Here’s an example of the use of different kinds of backups: If you took a full backup on Sunday, and a differential each week night, and you wanted to restore to your database to noon on Thursday, you would only need to restore Sunday’s full backup and Wednesday’s differential, followed by the transaction log backups from the point of Wednesday’s differential backup until Thursday at noon.

Maintenance Cleanup Tasks - This task removes old files related to maintenance plans, including text reports from maintenance plan execution, and backup files.

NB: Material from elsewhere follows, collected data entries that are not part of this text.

/-- A byte of a pixel lies behind all rows before the pixel's (R36). -/
theorem rowStart_le_pixelOffset {row i : Nat} (hi : row ≤ i) (cols : Nat) (b : BufId) (j k : Nat) :
    row * cols * channels b ≤ pixelOffset cols b i j k := by
  have hpixel : row * cols ≤ i * cols + j := Nat.le_add_right_of_le (Nat.mul_le_mul_right _ hi)
  exact Nat.le_add_right_of_le (Nat.mul_le_mul_right _ hpixel)

/-- An item that fits a band writes its buffer between the band's first and last row (R74). -/
theorem itemWrites_in_band {s : State} {ph : Phase} {op : Instr} {band : Band} {w : Work} {b : BufId}
    {off : Nat} (hfits : workFits ph op s.lcols band w) (h : itemWrites s w b off) :
    b = workOutput w ∧ band.start * s.lcols * channels b ≤ off ∧ off < band.stop * s.lcols * channels b := by
  obtain ⟨v, hstore⟩ := (itemWrites_iff s s.bufs w b off).mp h
  obtain ⟨i, j, k, rfl, hat, ⟨hstart, hstop⟩, hj, hk⟩ := itemStores_pixel hfits hstore
  exact ⟨workOutput_of_workAt hat, rowStart_le_pixelOffset hstart _ _ _ _,
    pixelOffset_lt_imageBytes hstop hj hk⟩

/-- An item of a command's stage writes a buffer of the command (R63). -/
theorem workOutput_mem_cmdWrites {ph : Phase} {op : Instr} {cols : Nat} {b : Band} {w : Work}
    (hstages : op = .run ↔ ph = .stageA ∨ ph = .stageB) (hfits : workFits ph op cols b w) :
    workOutput w ∈ cmdWrites op := by
  cases w with
  | thrinv i j =>
    obtain ⟨⟨-, rfl⟩, -⟩ := hfits
    simp [workOutput, cmdWrites]
  | sobel i j =>
    obtain ⟨⟨-, rfl⟩ | hstage, -⟩ := hfits
    · simp [workOutput, cmdWrites]
    · rw [hstages.mpr (.inr hstage)]; simp [workOutput, cmdWrites]
  | _ =>
    obtain ⟨⟨-, rfl⟩ | hstage, -⟩ := hfits
    · simp [workOutput, cmdWrites]
    · rw [hstages.mpr (.inl hstage)]; simp [workOutput, cmdWrites]

/-! ## A lane's turn -/

theorem Inv.phase_ne_idle {s : State} (h : Inv s) (hbusy : s.status.busy = true) : s.phase ≠ .idle := by
  rw [Ne, h.idle, hbusy]
  decide

/-- A lane's item changes only bytes that the item writes. -/
theorem runWork_changes {w : Work} {s t : State} (h : runWork w s = .ok t) {b : BufId} {off : Nat}
    (hchanged : t.bufs.read b off ≠ s.bufs.read b off) : itemWrites s w b off := by
  rw [runWork_ok w s t h] at hchanged
  rw [itemWrites_iff s s.bufs]
  by_contra hnone
  exact hchanged (read_storeAll_other _ _ _ _ fun v hv => hnone ⟨v, hv⟩)

/-- A lane's turn changes nothing but buffer bytes and the lane (R19, R74). -/
theorem laneTurn_frame {k n : Nat} {s u : State} (h : laneTurn k n s = .next u) :
    u = { s with bufs := u.bufs, lanes := u.lanes } ∧ ∀ k', k' ≠ k → u.lanes[k']? = s.lanes[k']? := by
  obtain rfl | ⟨l, -, -, -, -, -, rfl⟩ | ⟨l, w, t, m, -, -, -, -, -, hwork, rfl⟩ := laneTurn_cases h
  · exact ⟨rfl, fun _ _ => rfl⟩
  · exact ⟨rfl, fun k' hk' => List.getElem?_set_ne hk'.symm⟩
  · obtain rfl := runWork_ok w s t hwork
    exact ⟨rfl, fun k' hk' => List.getElem?_set_ne hk'.symm⟩

/-- A byte that a lane's turn changes is one of an item the lane had left. -/
theorem laneTurn_changes {k n : Nat} {s u : State} (h : laneTurn k n s = .next u) {b : BufId} {off : Nat}
    (hchanged : u.bufs.read b off ≠ s.bufs.read b off) :
    s.phase ≠ .idle ∧ ∃ l w, s.lanes[k]? = some l ∧ w ∈ l.todo ∧ itemWrites s w b off := by
  obtain rfl | ⟨l, -, -, -, -, -, rfl⟩ | ⟨l, w, t, m, hl, hphase, -, -, hw, hwork, rfl⟩ :=
    laneTurn_cases h
  · exact absurd rfl hchanged
  · exact absurd rfl hchanged
  · exact ⟨hphase, l, w, hl, List.mem_of_getElem? hw, runWork_changes hwork hchanged⟩

/-- Settles O20: the bytes a turn changes are those of an item of the lane, which under the invariant
fits the lane's band and the running command. -/
theorem laneStaysInItsBand : Obligations.LaneStaysInItsBand := by
  unfold Obligations.LaneStaysInItsBand
  intro k n s u hinv h
  obtain ⟨hframe, hlanes⟩ := laneTurn_frame h
  refine ⟨hframe, hlanes, fun b off hchanged => ?_⟩
  obtain ⟨hphase, l, w, hl, hw, hwrite⟩ := laneTurn_changes h hchanged
  have hrunning := hinv.running (hinv.busy_of_phase hphase)
  have hfits := (hrunning.lanes l (List.mem_of_getElem? hl)).fits w hw
  obtain ⟨rfl, hband⟩ := itemWrites_in_band hfits hwrite
  exact ⟨workOutput_mem_cmdWrites hrunning.stages hfits, l, hl, hband⟩

/-- No item fits an empty band. -/
theorem not_workFits_of_empty {ph : Phase} {op : Instr} {cols : Nat} {b : Band} (w : Work)
    (hempty : b.start = b.stop) : ¬ workFits ph op cols b w := by
  intro hfits
  cases w <;> obtain ⟨-, hstart, hstop, -⟩ := hfits <;> omega

/-- A used lane with no work left sets its `laneDone` (R74). -/
theorem laneTurn_of_todo_nil {k : Nat} {s : State} {l : Lane} (n : Nat) (hphase : s.phase ≠ .idle)
    (hl : s.lanes[k]? = some l) (hactive : l.active = true) (hdone : l.done = false)
    (htodo : l.todo = []) : laneTurn k n s = .next (s.setLane k { l with done := true }) := by
  simp [laneTurn, State.laneWork, hl, hphase, hactive, hdone, htodo]

/-- Settles O22: an empty band has no work, so the lane's turn is `laneDone` alone. -/
theorem emptyBandTouchesNoMemory : Obligations.EmptyBandTouchesNoMemory := by
  unfold Obligations.EmptyBandTouchesNoMemory
  intro k n s l hinv hbusy hl hactive hdone hempty
  have hfits := ((hinv.running hbusy).lanes l (List.mem_of_getElem? hl)).fits
  have htodo : l.todo = [] := List.eq_nil_iff_forall_not_mem.mpr fun w hw =>
    not_workFits_of_empty w hempty (hfits w hw)
  exact laneTurn_of_todo_nil n (hinv.phase_ne_idle hbusy) hl hactive hdone htodo

/-! ## Completion (R70) -/

theorem stageComplete_iff (s : State) :
    s.stageComplete = true ↔ ∀ l ∈ s.lanes, l.active = true → l.done = true := by
  simp only [State.stageComplete, List.all_eq_true, Bool.or_eq_true, Bool.not_eq_true']
  refine forall₂_congr fun l _ => ?_
  cases l.active <;> simp

/-- Completing a running command leaves DONE and OVR as the only bits of STATUS that can be set. -/
theorem Inv.complete_eq {s : State} (h : Inv s) (hbusy : s.status.busy = true) :
    s.complete = { s with
      phase := .idle
      status := { busy := false, done := true, err := false, ovr := s.status.ovr, errcode := 0 } } := by
  have herr : s.status.err = false := by
    by_contra herr
    obtain ⟨-, hidle⟩ := h.errDone (by simpa using herr)
    rw [hbusy] at hidle; cases hidle
  rw [State.complete, Status.completed, herr, h.noErrCode herr]

/-- Where the last stage of a running command is complete, the sequencer completes the command. -/
theorem sequencerTurn_of_lastStage {s : State} (hphase : s.phase ≠ .idle) (hlast : s.phase ≠ .stageA)
    (hcomplete : s.stageComplete = true) : sequencerTurn s = .next s.complete := by
  rw [sequencerTurn_cases, if_neg (by simp [hcomplete, hphase]), if_neg hlast]

/-- A sequencer's turn that ends a command is its completion. -/
theorem sequencerTurn_ends {s t : State} (hbusy : s.status.busy = true) (h : sequencerTurn s = .next t)
    (hidle : t.status.busy = false) : s.stageComplete = true ∧ s.phase ≠ .stageA ∧ t = s.complete := by
  rw [sequencerTurn_cases] at h
  split_ifs at h with hwait hstageA <;> cases h
  · rw [hbusy] at hidle; cases hidle
  · change s.status.busy = false at hidle
    rw [hbusy] at hidle; cases hidle
  · exact ⟨by simpa using (not_or.mp hwait).1, hstageA, rfl⟩

/-- A lane's turn leaves STATUS. -/
theorem laneTurn_status {k n : Nat} {s t : State} (h : laneTurn k n s = .next t) :
    t.status = s.status := by
  obtain ⟨hframe, -⟩ := laneTurn_frame h
  rw [hframe]

/-- A turn that ends a command is a reset or the sequencer's completion (R70, R113). -/
theorem takeTurn_ends {turn : Turn} {s t : State} (hbusy : s.status.busy = true)
    (h : takeTurn turn s = .next t) (hidle : t.status.busy = false) :
    turn = .reset ∨ s.stageComplete = true ∧ s.phase ≠ .stageA ∧ t = s.complete := by
  cases turn with
  | host => rw [(hostTurn_sameControl_of_busy hbusy h).busy, hbusy] at hidle; cases hidle
  | sequencer => exact .inr (sequencerTurn_ends hbusy h hidle)
  | lane k n => rw [laneTurn_status h, hbusy] at hidle; cases hidle
  | reset => exact .inl rfl

/-- Settles O25: of the turns only the sequencer's completion and a reset clear BUSY, and a done lane
has no work left under the invariant. -/
theorem completionIsTheOnlyEnd : Obligations.CompletionIsTheOnlyEnd := by
  unfold Obligations.CompletionIsTheOnlyEnd
  intro s hinv hbusy
  refine ⟨fun hlast hdone => ?_, fun t hstep hidle => ?_⟩
  · rw [← hinv.complete_eq hbusy]
    exact sequencerTurn_of_lastStage (hinv.phase_ne_idle hbusy) hlast ((stageComplete_iff s).mpr hdone)
  · have hinv' : Inv s.turnTaken := hinv.congr (sameControl_turnTaken s) s.turnTaken_bufs
    have hbusy' : s.turnTaken.status.busy = true := s.turnTaken_status ▸ hbusy
    obtain hreset | ⟨hcomplete, hlast, rfl⟩ := takeTurn_ends hbusy' hstep hidle
    · exact .inl hreset
    · rw [stageComplete_iff, State.turnTaken_lanes] at hcomplete
      refine .inr ⟨fun l hl hactive => ?_, s.turnTaken_phase ▸ hlast, ?_⟩
      · have hdone := hcomplete l hl hactive
        exact ⟨hdone, ((hinv.running hbusy).lanes l hl).finished hdone⟩
      · rw [hinv'.complete_eq hbusy', State.turnTaken_status]

end Sys2Proof.Machine

/-! PROOFS. What a stage leaves in the buffers depends on the buffers it starts from and on the image's
size alone, however the rows are shared out and the turns fall (O16). -/

namespace Sys2Proof.Machine

/-! ## The items of a stage and the bytes they store -/

/-- A stage of a command on an image: RUN has two, the other commands one (R29, R94). -/
structure Stage where
  phase : Phase
  op : Instr
  rows : Nat
  cols : Nat

/-- The items of the stage, over the whole image (R74). -/
def Stage.Item (g : Stage) (w : Work) : Prop :=
  workFits g.phase g.op g.cols { start := 0, stop := g.rows } w

/-- What the items of the stage store, computed from the buffers `m`. -/
def Stage.Stores (g : Stage) (m : Buffers) (w : Work) (b : BufId) (off v : Nat) : Prop :=
  g.Item w ∧ (b, off, v) ∈ itemStores m g.rows g.cols w

/-- The buffer a work item reads (R80, R83, R85, R91, R93). -/
def workInput : Work → BufId
  | .gray _ _ => .src
  | .sepia _ _ => .src
  | .neg _ _ _ => .src
  | .sobel _ _ => .gray
  | .thrinv _ _ => .tin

It only removes backups on files in the folders specified, so any subfolders must be specifically listed or they will be skipped.

Each task has a scope of user databases, system databases, or a custom selection of databases. Additionally, each task has its own specific configuration options.

Once you finish creating the Maintenance Plan, you will be presented with the details of the entire plan. You can get back to this view in SQL Server Management Studio by expanding the Management node, then expanding the Maintenance Plans node, right-clicking on this Maintenance Plan and selecting Modify.

Complete Maintenance Plan in SSMS

Upon creation, the plan will appear as a job in the SQL Server Agent. If you added a schedule either during the creation process or after, that job will be executed and the maintenance tasks will be performed.

Multi-server automation

In a multi-server environment, the SQL Server Agent provides the option of designating one server as a master server that can execute jobs on other servers, designated as target servers. The master server stores a master copy of the jobs and distributes the jobs to the target servers. Target servers connect to the master server periodically to update their schedule of jobs. This allows you to define one job and deploy it across your enterprise. A good example of this would be configuring database maintenance across your environment. You could create a set of maintenance plan tasks once and allow them to be pushed out to group of target servers, to ensure consistent deployment.